The reason Sao Tomean President Manuel Pinto da Costa is not able to host President Ma Ying-jeou (馬英九) on his upcoming visit to Africa is because he will be overseas.
Ma’s scheduled visit to the African island nation coincides with Pinto da Costa’s visit to Cuba, Sao Tomean Foreign Minister Manuel Salvador dos Ramos was quoted as saying on Tuesday by Diario Vitrina, a daily newspaper in Sao Tome and Principe.
The minister assured the daily that the cancelation of Ma’s visit was because of a scheduling conflict, the report said.
In Taipei, a government official, who asked to remain anonymous, said Sao Tome gave Taipei the same reason when explaining why Pinto da Costa would not be able to receive Ma.
The newspaper said Salvador dos Ramos denied that Pinto da Costa’s administration intended to rebuild ties with China, saying the country was on good terms with Taiwan and that he had reiterated to Taiwanese Ambassador Cheng Yu-tai (程豫台) its readiness to strengthen friendship and cooperation.

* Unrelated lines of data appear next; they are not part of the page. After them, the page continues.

-- ==== Sys2Proof/Machine/Operands.lean ====
section
/-! DEFINITION. Operand forms without any state: the ranges of R127, the assembly of multi-byte and control operands
(R123, R128), the bytes of bus frames (R140 to R143) and card frames (R160), and the identity record (R129). -/

namespace Sys2Proof.Machine

/-! ### Operand ranges (R127, R403) -/

/-- A chip register address is in 0..63 (R84, R185). -/
def addrOk (a : Byte) : Bool := a.toNat ≤ 63

/-- The `set` operand of REG_MODIFY is 0 or 1 (R185). -/
def setOk (v : Byte) : Bool := v.toNat ≤ 1

/-- The data of FIFO_WRITE has 0..253 bytes (R127). -/
def fifoDataOk (s : Bytes) : Bool := s.length ≤ 253

/-- The send buffer of EXECUTE has 0..247 bytes and `rx_cap ≥ rx_len` (R128). -/
def executeOk (d : Descriptor) : Bool := d.tx.length ≤ 247 && d.rxLen.toNat ≤ d.rxCap.toNat

/-- The `mode` operand of CARRIER is in 0..3 (R266). -/
def modeOk (m : Byte) : Bool := m.toNat ≤ 3

/-- A cascade level is in 1..3 (R282, R284). -/
def levelOk (l : Byte) : Bool := 1 ≤ l.toNat && l.toNat ≤ 3

/-- A UID part has 4 bytes (R127). -/
def partOk (p : Bytes) : Bool := p.length == 4

/-- The `keysel` operand of AUTH is 0 or 1 (R320). -/
def keyselOk (k : Byte) : Bool := k.toNat ≤ 1

/-- A sector is in 0..63 (R165). -/
def sectorOk (s : Byte) : Bool := s.toNat ≤ 63

/-- A key has 6 bytes (R9). -/
def keyOk (k : Bytes) : Bool := k.length == 6

/-- The UID field of an authenticate frame has 4 bytes (R127). -/
def uid4Ok (u : Bytes) : Bool := u.length == 4

/-- Every operand of AUTH is in range (R127). -/
def authOk (keysel sector : Byte) (key uid4 : Bytes) : Bool :=
  keyselOk keysel && sectorOk sector && keyOk key && uid4Ok uid4

/-- The data of WRITE_BLOCK has 16 bytes (R127). -/
def blockDataOk (d : Bytes) : Bool := d.length == 16

/-- The UID length of READ_CLASSIC is 4, 7 or 10 (R330). -/
def uidlenOk (l : Byte) : Bool := l.toNat == 4 || l.toNat == 7 || l.toNat == 10

/-- Every operand of READ_CLASSIC is in range: UID length, the 10-byte UID field, 16 keys A and 16 keys B (R127). -/
def classicOk (uidlen : Byte) (uid keyA keyB : Bytes) : Bool :=
  uidlenOk uidlen && uid.length == 10 && keyA.length == 96 && keyB.length == 96

/-- A FIFO read frame pops 1..255 bytes (R88, R142). -/
def fifoCountOk (n : Nat) : Bool := 1 ≤ n && n ≤ 255

/-- A FIFO write frame pushes 1..255 bytes (R88, R143). -/
def fifoPushOk (s : Bytes) : Bool := 1 ≤ s.length && s.length ≤ 255

/-! ### Operand assembly (R123, R128) -/

/-- A 16-bit operand, low byte first (R123). -/
def u16 (lo hi : Byte) : BitVec 16 := hi ++ lo

/-- The low byte of a 16-bit operand (R123). -/
def loByte (t : BitVec 16) : Byte := t.extractLsb' 0 8

/-- The high byte of a 16-bit operand (R123). -/
def hiByte (t : BitVec 16) : Byte := t.extractLsb' 8 8

/-- The byte `n mod 256`, for counts written into frames (R121, R200). -/
def byteOfNat (n : Nat) : Byte := BitVec.ofNat 8 n

/-- Bit 0 of EXECUTE's `C0` selects the family (R128). -/
def familyOfBit (b : Bool) : Family := if b then .authenticate else .transceive

/-- The family as the bit `D_FAMILY` (R33). -/
def familyBit : Family → Bool
  | .transceive => false
  | .authenticate => true

/-- EXECUTE's control byte `C0`: family, `crc_tx`, `crc_rx`, reserved bits 0 (R128). -/
def controlC0 (d : Descriptor) : Byte :=
  (0 : BitVec 5) ++ BitVec.ofBool d.crcRx ++ BitVec.ofBool d.crcTx ++ BitVec.ofBool (familyBit d.family)

/-- EXECUTE's control byte `C1`: `tx_bits` in 2:0, `rx_bits` in 6:4, reserved bits 3 and 7 zero (R128). -/
def controlC1 (d : Descriptor) : Byte :=
  (0 : BitVec 1) ++ d.rxBits ++ (0 : BitVec 1) ++ d.txBits

/-- The reserved bits of `C0` (7:3) and of `C1` (3 and 7) are 0 (R128, R170b). -/
def controlReservedOk (c0 c1 : Byte) : Bool :=
  c0.extractLsb' 3 5 == 0 && !c1.getLsbD 3 && !c1.getLsbD 7

/-- The descriptor an EXECUTE frame carries (R128). -/
def assembleDescriptor (c0 c1 rxl cap tl th : Byte) (tx : Bytes) : Descriptor where
  family := familyOfBit (c0.getLsbD 0)
  crcTx := c0.getLsbD 1
  crcRx := c0.getLsbD 2
  txBits := c1.extractLsb' 0 3
  rxBits := c1.extractLsb' 4 3
  rxLen := rxl
  rxCap := cap
  timeout := u16 tl th
  tx := tx

/-- `D_CMD`: the chip command code of a family (R150). -/
def chipCommand (c : Config.Chip) : Family → BitVec 4
  | .transceive => c.cmdTransceive
  | .authenticate => c.cmdAuthent

/-- The byte PRIME writes to `REG_BITFRAMING`: the receive and the transmit bit count in their fields, every other bit 0
(R212, R213). -/
def bitFraming (c : Config.Chip) (rxBits txBits : BitVec 3) : Byte :=
  c.rxBitsField.put rxBits.toNat ||| c.txBitsField.put txBits.toNat

/-- Key `s` of a 96-byte key field (R127: `keyA[s] = KA(6s)..KA(6s+5)`). -/
def keyOfField (field : Bytes) (s : Nat) : Bytes := (field.drop (Config.keySize * s)).take Config.keySize

/-- The 16 keys of a 96-byte key field (R127). -/
def keysOfField (field : Bytes) : List Bytes := (List.range Config.sectors).map (keyOfField field)

/-- The four UID bytes a full read authenticates with (R332). The spec does not say what is sent where the slice passes the
UID's end (U28); there it is the bytes the UID still has, fewer than four (DESIGN CHOICE, log entry 24). -/
def authUid (c : Config.Card) (uid : Bytes) : Bytes := (uid.drop c.authUidOffset).take 4

/-! ### Bus frames (R140 to R143) -/

/-- First byte of a register read frame: `((a << 1) | 0x80) & 0xFF` (R140). -/
def readByte (a : Byte) : Byte := (a <<< 1) ||| 0x80

/-- First byte of a register write frame: `(a << 1) & 0x7E` (R141). -/
def writeByte (a : Byte) : Byte := (a <<< 1) &&& 0x7E

/-- Register read frame (R140). -/
def regReadFrame (a : Byte) : Bytes := [readByte a, Config.dummy]

/-- Register write frame (R141). -/
def regWriteFrame (a v : Byte) : Bytes := [writeByte a, v]

/-- FIFO read frame: the read address once per byte, then the dummy byte (R142). -/
def fifoReadFrame (c : Config.Chip) (n : Nat) : Bytes :=
  List.replicate n (readByte c.fifoData.byte) ++ [Config.dummy]

/-- FIFO write frame: the write address once, then the bytes (R143). -/
def fifoWriteFrame (c : Config.Chip) (s : Bytes) : Bytes := writeByte c.fifoData.byte :: s

/-! ### Card frames (R160) -/

/-- `SEL[level]` (R160, R285). -/
def selByte (c : Config.Card) (level : Nat) : Byte :=
  if level = 1 then c.sel1 else if level = 2 then c.sel2 else c.sel3

def wupaBytes (c : Config.Card) : Bytes := [c.wupa]
def anticollBytes (c : Config.Card) (level : Nat) : Bytes := [selByte c level, Config.anticollNvb]
def selectBytes (c : Config.Card) (level : Nat) (part : Bytes) (bcc : Byte) : Bytes :=
  [selByte c level, Config.selectNvb] ++ part ++ [bcc]
def hltaBytes (c : Config.Card) : Bytes := [c.hlta0, c.hlta1]

/-- The authenticate command byte: key A or key B (R320). -/
def authByte (c : Config.Card) (keyB : Bool) : Byte := if keyB then c.authB else c.authA

/-- `[AUTH_A or AUTH_B, 4·sector, K0..K5, U0..U3]` (R160). -/
def authBytes (c : Config.Card) (keyB : Bool) (sector : Byte) (key uid4 : Bytes) : Bytes :=
  [authByte c keyB, byteOfNat (4 * sector.toNat)] ++ key ++ uid4

def mfReadBytes (c : Config.Card) (addr : Byte) : Bytes := [c.mfRead, addr]
def mfWriteBytes (c : Config.Card) (block : Byte) : Bytes := [c.mfWrite, block]

/-- The descriptor of a transceive card frame; `rx_bits` is 0 in every row of R160. -/
def cardDesc (tx : Bytes) (txBits : BitVec 3) (crcTx crcRx : Bool) (rxLen rxCap : Byte) (t : BitVec 16) :
    Descriptor where
  family := .transceive
  crcTx := crcTx
  crcRx := crcRx
  txBits := txBits
  rxBits := 0
  rxLen := rxLen
  rxCap := rxCap
  timeout := t
  tx := tx

/-- WUPA: 7 significant bits, no CRC, 2-byte ATQA (R160, R280). -/
def wupaDesc (p : Config.Params) : Descriptor := cardDesc (wupaBytes p.card) 7 false false 2 2 p.tWupa

/-- ANTICOLL of a level: no CRC, 5 bytes (R160, R282). -/
def anticollDesc (p : Config.Params) (level : Nat) : Descriptor :=
  cardDesc (anticollBytes p.card level) 0 false false 5 5 p.tAnticoll

/-- SELECT of a level: CRC both ways, 1-byte SAK (R160, R284). -/
def selectDesc (p : Config.Params) (level : Nat) (part : Bytes) (bcc : Byte) : Descriptor :=
  cardDesc (selectBytes p.card level part bcc) 0 true true 1 1 p.tSelect

/-- HLTA: CRC on send, any reply up to 255 bytes (R160, R286). -/
def hltaDesc (p : Config.Params) : Descriptor := cardDesc (hltaBytes p.card) 0 true false 0 255 p.tHalt

/-- AUTH: authenticate family, no CRC, no reply bytes (R160, R320, R321). -/
def authDesc (p : Config.Params) (keyB : Bool) (sector : Byte) (key uid4 : Bytes) : Descriptor where
  family := .authenticate
  crcTx := false
  crcRx := false
  txBits := 0
  rxBits := 0
  rxLen := 0
  rxCap := 0
  timeout := p.tAuth
  tx := authBytes p.card keyB sector key uid4

/-- READ of a block or page: CRC both ways, 16 bytes (R160, R323, R350). -/
def mfReadDesc (p : Config.Params) (addr : Byte) : Descriptor :=
  cardDesc (mfReadBytes p.card addr) 0 true true 16 16 p.tRead

/-- WRITE: CRC on send, one acknowledge byte (R160, R325). -/
def mfWriteDesc (p : Config.Params) (block : Byte) : Descriptor :=
  cardDesc (mfWriteBytes p.card block) 0 true false 1 1 p.tWrite

/-- WRITE-DATA: the 16 payload bytes, CRC on send, one acknowledge byte (R160, R325). -/
def writeDataDesc (p : Config.Params) (data : Bytes) : Descriptor :=
  cardDesc data 0 true false 1 1 p.tWrite

/-! ### Activation operands and records -/

/-- `CascadeLevels`: bits 7:6 of ATQA byte 0; the pattern `11` is reserved (R288). -/
def cascadeLevels (b : Byte) : Option Nat :=
  match (b.extractLsb' 6 2).toNat with
  | 0 => some 1
  | 1 => some 2
  | 2 => some 3
  | _ => none

/-- `SAK_CLASS`, the tag type of a SAK: the table is a parameter (R289). -/
def sakClass (c : Config.Card) (sak : Byte) : Byte :=
  match c.sakTable.find? fun r => r.1 == sak with
  | some r => r.2
  | none => c.sakOther

/-- The bytes of a UID part that belong to the UID: all four at the last level, bytes 1..3 below it (R294). -/
def uidBytesOfPart (last : Bool) (part : Bytes) : Bytes := if last then part.take 4 else (part.drop 1).take 3

/-- Per-level bytes of the identity record: 0x00 above the last level (R129). -/
def perLevel (levels : Nat) (bs : Bytes) : Bytes :=
  (List.range 3).map fun k => if k < levels then bs.getD k 0 else 0

/-- A UID in its 10-byte field, padded with 0x00 (R129). -/
def padUid (uid : Bytes) : Bytes := uid ++ List.replicate (10 - uid.length) 0

/-- The 21-byte identity record of SCAN (R129). -/
def identityRecord (type : Byte) (atqa : Bytes) (levels : Nat) (uid bcc sak : Bytes) : Bytes :=
  [type, atqa.getD 0 0, atqa.getD 1 0, byteOfNat levels, byteOfNat uid.length]
    ++ padUid uid ++ perLevel levels bcc ++ perLevel levels sak

/-- The reconstructed trailer block of a sector (R335). -/
def trailer (c : Config.Card) (keyA keyB : Bytes) : Bytes := keyA ++ c.accessBits ++ keyB

/-- A string with the bytes of `lo .. hi` written 0 (R334). -/
def zeroRange (lo hi : Nat) (s : Bytes) : Bytes :=
  s.take lo ++ List.replicate (min hi s.length - lo) 0 ++ s.drop hi

end Sys2Proof.Machine
end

Sao Tome and Principe was dropped on March 27 from the itinerary of Ma’s 12-day visit to Taiwan’s diplomatic allies in Africa, which begins on Saturday.
The last-minute change came two weeks after the Presidential Office had made public an itinerary that the Ministry of Foreign Affairs began arranging earlier this year.

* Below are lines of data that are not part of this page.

-- ==== Sys2Proof/Decode.lean ====
section
/-! DEFINITION. Decoding of the three encodings, total on any bytes and rejecting by name, and after it the encoder
written from the same tables (R125 to R128, R140 to R143, R160). Bus and card frames are read with the machine's chip map
and card bytes. -/

namespace Sys2Proof

open Machine

/-- Why a byte string is no frame of an encoding. -/
inductive DecodeError where
  /-- A host frame has at least one byte (R120). -/
  | emptyFrame
  /-- A host frame has at most 255 bytes (R120). -/
  | frameTooLong
  /-- The opcode is not in R125 (R124a, R170a). -/
  | unassignedOpcode
  /-- The length is not the one R127 gives for the opcode (R124b). -/
  | wrongLength
  /-- A reserved bit of an EXECUTE control byte is set (R124d, R128). -/
  | reservedBit
  /-- No bus frame of R140 to R143. -/
  | notABusFrame
  /-- No card frame of R160. -/
  | notACardFrame
deriving DecidableEq, Repr

/-! ### Host frames -/

/-- The host opcodes (R125). -/
inductive HostOp where
  | regRead | regWrite | regModify | fifoRead | fifoWrite
  | setTimeout | execute
  | hardReset | startSession | endSession | init | carrier
  | wakeup | anticoll | select | halt | scan
  | auth | readBlock | writeBlock | readClassic
  | readPage | readUltralight
deriving DecidableEq, Repr

/-- The opcode byte (R125). -/
def HostOp.code : HostOp → Byte
  | .regRead => 0x01
  | .regWrite => 0x02
  | .regModify => 0x03
  | .fifoRead => 0x04
  | .fifoWrite => 0x05
  | .setTimeout => 0x10
  | .execute => 0x11
  | .hardReset => 0x20
  | .startSession => 0x21
  | .endSession => 0x22
  | .init => 0x23
  | .carrier => 0x24
  | .wakeup => 0x30
  | .anticoll => 0x31
  | .select => 0x32
  | .halt => 0x33
  | .scan => 0x34
  | .auth => 0x40
  | .readBlock => 0x41
  | .writeBlock => 0x42
  | .readClassic => 0x43
  | .readPage => 0x50
  | .readUltralight => 0x51

/-- Every assigned opcode, in the order of R125. -/
def hostOps : List HostOp :=
  [.regRead, .regWrite, .regModify, .fifoRead, .fifoWrite, .setTimeout, .execute,
    .hardReset, .startSession, .endSession, .init, .carrier,
    .wakeup, .anticoll, .select, .halt, .scan,
    .auth, .readBlock, .writeBlock, .readClassic, .readPage, .readUltralight]

/-- The opcode a byte is assigned to, if any (R124a). -/
def hostOpOf (b : Byte) : Option HostOp := hostOps.find? fun o => o.code == b

/-- The frame length in bytes, from byte 0 and, for FIFO_WRITE and EXECUTE, bytes 1 and 3 (R127, R171). -/
def hostFrameLength (o : HostOp) (b1 b3 : Byte) : Nat :=
  match o with
  | .regRead => 2
  | .regWrite => 3
  | .regModify => 4
  | .fifoRead => 2
  | .fifoWrite => 2 + b1.toNat
  | .setTimeout => 3
  | .execute => 8 + b3.toNat
  | .hardReset => 1
  | .startSession => 1
  | .endSession => 1
  | .init => 1
  | .carrier => 2
  | .wakeup => 1
  | .anticoll => 2
  | .select => 7
  | .halt => 1
  | .scan => 1
  | .auth => 13
  | .readBlock => 2
  | .writeBlock => 18
  | .readClassic => 204
  | .readPage => 2
  | .readUltralight => 1

/-- Operand bytes of a host frame whose length is the one R127 gives. The ranges of R127 are checked when the
instruction runs; a reserved bit leaves no instruction to run and is rejected here. -/
def decodeOperands (o : HostOp) (ops : Bytes) : Except DecodeError Instr :=
  match o with
  | .regRead => match ops with | [a] => .ok (.regRead a) | _ => .error .wrongLength
  | .regWrite => match ops with | [a, v] => .ok (.regWrite a v) | _ => .error .wrongLength
  | .regModify => match ops with | [a, m, set] => .ok (.regModify a m set) | _ => .error .wrongLength
  | .fifoRead => match ops with | [n] => .ok (.fifoRead n) | _ => .error .wrongLength
  | .fifoWrite => match ops with | _ :: s => .ok (.fifoWrite s) | [] => .error .wrongLength
  | .setTimeout => match ops with | [lo, hi] => .ok (.setTimeout (u16 lo hi)) | _ => .error .wrongLength
  | .execute => match ops with
    | c0 :: c1 :: _ :: rxl :: cap :: tl :: th :: s =>
      if controlReservedOk c0 c1 then .ok (.execute (assembleDescriptor c0 c1 rxl cap tl th s))
      else .error .reservedBit
    | _ => .error .wrongLength
  | .hardReset => .ok .hardReset
  | .startSession => .ok .startSession
  | .endSession => .ok .endSession
  | .init => .ok .init
  | .carrier => match ops with | [m] => .ok (.carrier m) | _ => .error .wrongLength
  | .wakeup => .ok .wakeup
  | .anticoll => match ops with | [l] => .ok (.anticoll l) | _ => .error .wrongLength
  | .select => match ops with
    | [l, u0, u1, u2, u3, k] => .ok (.select l [u0, u1, u2, u3] k)
    | _ => .error .wrongLength
  | .halt => .ok .halt
  | .scan => .ok .scan
  | .auth => match ops with
    | ks :: sec :: rest => .ok (.auth ks sec (rest.take 6) (rest.drop 6))
    | _ => .error .wrongLength
  | .readBlock => match ops with | [b] => .ok (.readBlock b) | _ => .error .wrongLength
  | .writeBlock => match ops with | b :: d => .ok (.writeBlock b d) | [] => .error .wrongLength
  | .readClassic => match ops with
    | ul :: rest => .ok (.readClassic ul (rest.take 10) ((rest.drop 10).take 96) (rest.drop 106))
    | [] => .error .wrongLength
  | .readPage => match ops with | [p] => .ok (.readPage p) | _ => .error .wrongLength
  | .readUltralight => .ok .readUltralight

/-- A host command frame (R120, R124). -/
def decodeHost (f : Bytes) : Except DecodeError Instr :=
  match f with
  | [] => .error .emptyFrame
  | b0 :: ops =>
    if 255 < f.length then .error .frameTooLong
    else match hostOpOf b0 with
      | none => .error .unassignedOpcode
      | some o =>
        if f.length = hostFrameLength o (f.getD 1 0) (f.getD 3 0) then decodeOperands o ops
        else .error .wrongLength

/-! ### Bus frames -/

/-- The register address in bits 6:1 of a bus frame's first byte (R84). -/
def busAddr (b : Byte) : Byte := (b >>> 1) &&& 0x3F

/-- A bus frame. The FIFO-data address is reserved for the FIFO (R91), so its frames read as FIFO frames; with one
byte they are also the register frames of that address (R142). -/
def decodeBus (c : Config.Chip) (f : Bytes) : Except DecodeError Instr :=
  match f with
  | [] => .error .notABusFrame
  | b0 :: rest =>
    if b0 = readByte c.fifoData.byte then
      if fifoCountOk rest.length && f == fifoReadFrame c rest.length then .ok (.busFifoRead rest.length)
      else .error .notABusFrame
    else if b0 = writeByte c.fifoData.byte then
      if fifoPushOk rest then .ok (.busFifoWrite rest) else .error .notABusFrame
    else match rest with
      | [v] =>
        if b0 &&& 0x81 = 0x80 ∧ v = Config.dummy then .ok (.busRegRead (busAddr b0))
        else if b0 &&& 0x81 = 0x00 then .ok (.busRegWrite (busAddr b0) v)
        else .error .notABusFrame
      | _ => .error .notABusFrame

/-! ### Card frames -/

/-- The anticollision frame of the level whose `SEL` byte is given. -/
def cardAnticollOf (c : Config.Card) (sel : Byte) : Except DecodeError Instr :=
  if sel = c.sel1 then .ok .cardAnticollL1
  else if sel = c.sel2 then .ok .cardAnticollL2
  else if sel = c.sel3 then .ok .cardAnticollL3
  else .error .notACardFrame

/-- The select frame of the level whose `SEL` byte is given. -/
def cardSelectOf (c : Config.Card) (sel : Byte) (part : Bytes) (bcc : Byte) : Except DecodeError Instr :=
  if sel = c.sel1 then .ok (.cardSelectL1 part bcc)
  else if sel = c.sel2 then .ok (.cardSelectL2 part bcc)
  else if sel = c.sel3 then .ok (.cardSelectL3 part bcc)
  else .error .notACardFrame

/-- The authenticate frame of key A or key B: its block byte is `4·sector` (R160). -/
def cardAuthOf (c : Config.Card) (sel blk : Byte) (rest : Bytes) : Except DecodeError Instr :=
  if rest.length = 10 ∧ blk.toNat % 4 = 0 then
    if sel = c.authA then .ok (.cardAuthA (blk >>> 2) (rest.take 6) (rest.drop 6))
    else if sel = c.authB then .ok (.cardAuthB (blk >>> 2) (rest.take 6) (rest.drop 6))
    else .error .notACardFrame
  else .error .notACardFrame

/-- A card frame (R160). -/
def decodeCard (c : Config.Card) (f : Bytes) : Except DecodeError Instr :=
  match f with
  | [b0] => if b0 = c.wupa then .ok .cardWupa else .error .notACardFrame
  | [b0, b1] =>
    if b0 = c.hlta0 ∧ b1 = c.hlta1 then .ok .cardHlta
    else if b0 = c.mfRead then .ok (.cardRead b1)
    else if b0 = c.mfWrite then .ok (.cardWrite b1)
    else if b1 = Config.anticollNvb then cardAnticollOf c b0
    else .error .notACardFrame
  | [b0, b1, p0, p1, p2, p3, k] =>
    if b1 = Config.selectNvb then cardSelectOf c b0 [p0, p1, p2, p3] k else .error .notACardFrame
  | b0 :: b1 :: rest => cardAuthOf c b0 b1 rest
  | [] => .error .notACardFrame

/-! ### One decoder over the three encodings -/

/-- The instruction an offered frame stands for in the encoding it is offered in. -/
def decodeOffer (p : Config.Params) (o : Offer) : Except DecodeError Instr :=
  match o.port with
  | .host => decodeHost o.frame
  | .bus => decodeBus p.chip o.frame
  | .card => decodeCard p.card o.frame

/-! ### The encoder -/

/-- The encoding an instruction belongs to. -/
def Instr.port : Instr → Port
  | .regRead _ | .regWrite _ _ | .regModify _ _ _ | .fifoRead _ | .fifoWrite _ => .host
  | .setTimeout _ | .execute _ => .host
  | .hardReset | .startSession | .endSession | .init | .carrier _ => .host
  | .wakeup | .anticoll _ | .select _ _ _ | .halt | .scan => .host
  | .auth _ _ _ _ | .readBlock _ | .writeBlock _ _ | .readClassic _ _ _ _ => .host
  | .readPage _ | .readUltralight => .host
  | .busRegRead _ | .busRegWrite _ _ | .busFifoRead _ | .busFifoWrite _ => .bus
  | .cardWupa | .cardAnticollL1 | .cardSelectL1 _ _ | .cardAnticollL2 | .cardSelectL2 _ _ => .card
  | .cardAnticollL3 | .cardSelectL3 _ _ | .cardHlta | .cardAuthA _ _ _ | .cardAuthB _ _ _ => .card
  | .cardRead _ | .cardWrite _ => .card

/-- The frame of an instruction (R126 formats, R140 to R143, R160). -/
def encode (p : Config.Params) : Instr → Bytes
  | .regRead a => [HostOp.regRead.code, a]
  | .regWrite a v => [HostOp.regWrite.code, a, v]
  | .regModify a m set => [HostOp.regModify.code, a, m, set]
  | .fifoRead n => [HostOp.fifoRead.code, n]
  | .fifoWrite s => HostOp.fifoWrite.code :: byteOfNat s.length :: s
  | .setTimeout t => [HostOp.setTimeout.code, loByte t, hiByte t]
  | .execute d =>
    [HostOp.execute.code, controlC0 d, controlC1 d, byteOfNat d.tx.length, d.rxLen, d.rxCap,
      loByte d.timeout, hiByte d.timeout] ++ d.tx
  | .hardReset => [HostOp.hardReset.code]
  | .startSession => [HostOp.startSession.code]
  | .endSession => [HostOp.endSession.code]
  | .init => [HostOp.init.code]
  | .carrier m => [HostOp.carrier.code, m]
  | .wakeup => [HostOp.wakeup.code]
  | .anticoll l => [HostOp.anticoll.code, l]
  | .select l part k => HostOp.select.code :: l :: (part ++ [k])
  | .halt => [HostOp.halt.code]
  | .scan => [HostOp.scan.code]
  | .auth ks sec key u => HostOp.auth.code :: ks :: sec :: (key ++ u)
  | .readBlock b => [HostOp.readBlock.code, b]
  | .writeBlock b d => HostOp.writeBlock.code :: b :: d
  | .readClassic ul u ka kb => HostOp.readClassic.code :: ul :: (u ++ ka ++ kb)
  | .readPage a => [HostOp.readPage.code, a]
  | .readUltralight => [HostOp.readUltralight.code]
  | .busRegRead a => regReadFrame a
  | .busRegWrite a v => regWriteFrame a v
  | .busFifoRead n => fifoReadFrame p.chip n
  | .busFifoWrite s => fifoWriteFrame p.chip s
  | .cardWupa => wupaBytes p.card
  | .cardAnticollL1 => anticollBytes p.card 1
  | .cardSelectL1 part k => selectBytes p.card 1 part k
  | .cardAnticollL2 => anticollBytes p.card 2
  | .cardSelectL2 part k => selectBytes p.card 2 part k
  | .cardAnticollL3 => anticollBytes p.card 3
  | .cardSelectL3 part k => selectBytes p.card 3 part k
  | .cardHlta => hltaBytes p.card
  | .cardAuthA s key u => authBytes p.card false s key u
  | .cardAuthB s key u => authBytes p.card true s key u
  | .cardRead a => mfReadBytes p.card a
  | .cardWrite b => mfWriteBytes p.card b

/-- The instruction's frame, offered in its own encoding. -/
def Instr.offer (p : Config.Params) (i : Instr) : Offer := ⟨i.port, encode p i⟩

/-- The one name the decoder gives each frame: a register frame at the FIFO-data address is the FIFO frame of one
byte (R142 "With n = 1 the frame equals the register read frame"). -/
def Instr.canonical (c : Config.Chip) : Instr → Instr
  | .busRegRead a => if a = c.fifoData.byte then .busFifoRead 1 else .busRegRead a
  | .busRegWrite a v => if a = c.fifoData.byte then .busFifoWrite [v] else .busRegWrite a v
  | i => i

/-! ### The opcode table's numbering -/

/-- Byte `k` of the word `w`, whose bits above `nbits` are 0: byte 0 is the first byte of the frame. -/
def tableByte (nbits w k : Nat) : Byte := byteOfNat ((w % 2 ^ nbits) / 256 ^ k)

/-- The first `n` bytes of a table word. -/
def tableBytes (nbits w n : Nat) : Bytes := (List.range n).map (tableByte nbits w)

/-- The length of the card frame that begins with two given bytes (R160), if one does. -/
def cardFrameLength (c : Config.Card) (b0 b1 : Byte) : Option Nat :=
  if b0 = c.wupa then some 1
  else if b0 = c.hlta0 ∨ b0 = c.mfRead ∨ b0 = c.mfWrite then some 2
  else if b0 = c.authA ∨ b0 = c.authB then some 12
  else if b0 = c.sel1 ∨ b0 = c.sel2 ∨ b0 = c.sel3 then
    if b1 = Config.anticollNvb then some 2 else if b1 = Config.selectNvb then some 7 else none
  else none

/-- The frame a table word stands for. The three encodings overlap, so the first that fits is taken: a host
frame, then a card frame, then a FIFO frame, then a register frame on the bus (log entry 6). -/
def tableOffer (p : Config.Params) (nbits w : Nat) : Offer :=
  let b := tableByte nbits w
  match hostOpOf (b 0) with
  | some o => ⟨.host, tableBytes nbits w (hostFrameLength o (b 1) (b 3))⟩
  | none =>
    match cardFrameLength p.card (b 0) (b 1) with
    | some n => ⟨.card, tableBytes nbits w n⟩
    | none =>
      if b 0 = readByte p.chip.fifoData.byte then
        let n := ((tableBytes nbits w (nbits / 8)).takeWhile (· == b 0)).length
        ⟨.bus, tableBytes nbits w (max 1 n + 1)⟩
      else if b 0 = writeByte p.chip.fifoData.byte then ⟨.bus, tableBytes nbits w (max 2 (nbits / 8))⟩
      else if b 0 &&& 0x01 = 0 then ⟨.bus, tableBytes nbits w 2⟩
      else ⟨.host, tableBytes nbits w (max 1 (nbits / 8))⟩

/-- The instruction the decoder reads from a word of the opcode table, with the parameters of the machine at hand. -/
def decodeTableWord (nbits w : Nat) : Option Instr :=
  match decodeOffer Config.params (tableOffer Config.params nbits w) with
  | .ok i => some i
  | .error _ => none

end Sys2Proof
end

Ministry of Foreign Affairs spokesman James Chang (章計平) yesterday reaffirmed that bilateral ties with Sao Tome remain stable.
Asked for comment, Yen Chen-shen (嚴震生), a research fellow at National Chengchi University’s Institute of International Relations, said the unavailability of Pinto da Costa to host Ma has more implications for bilateral ties than just a scheduling issue.
That Pinto da Costa scheduled an overseas trip when Ma would be in Africa indicated he has some issues with Taipei, but a visit to Cuba was “an act of diplomacy,” Yen said.
It was a “reasonable arrangement” that Pinto da Costa opted to travel to Cuba when he apparently did not want to meet with Ma because Cuba has been on good terms with African countries that used to be Portuguese colonies, he said.
Yen said a visit to Cuba rather than another country would make the unavailability of Pinto da Costa to host Ma “less offensive,” but it was still a gesture of his intention to switch ties from Taipei to Beijing, especially when all other issues are considered — he is a left-wing politician who maintained diplomatic ties with China when he served as the first president of Sao Tome and Principe from 1975 to 1991.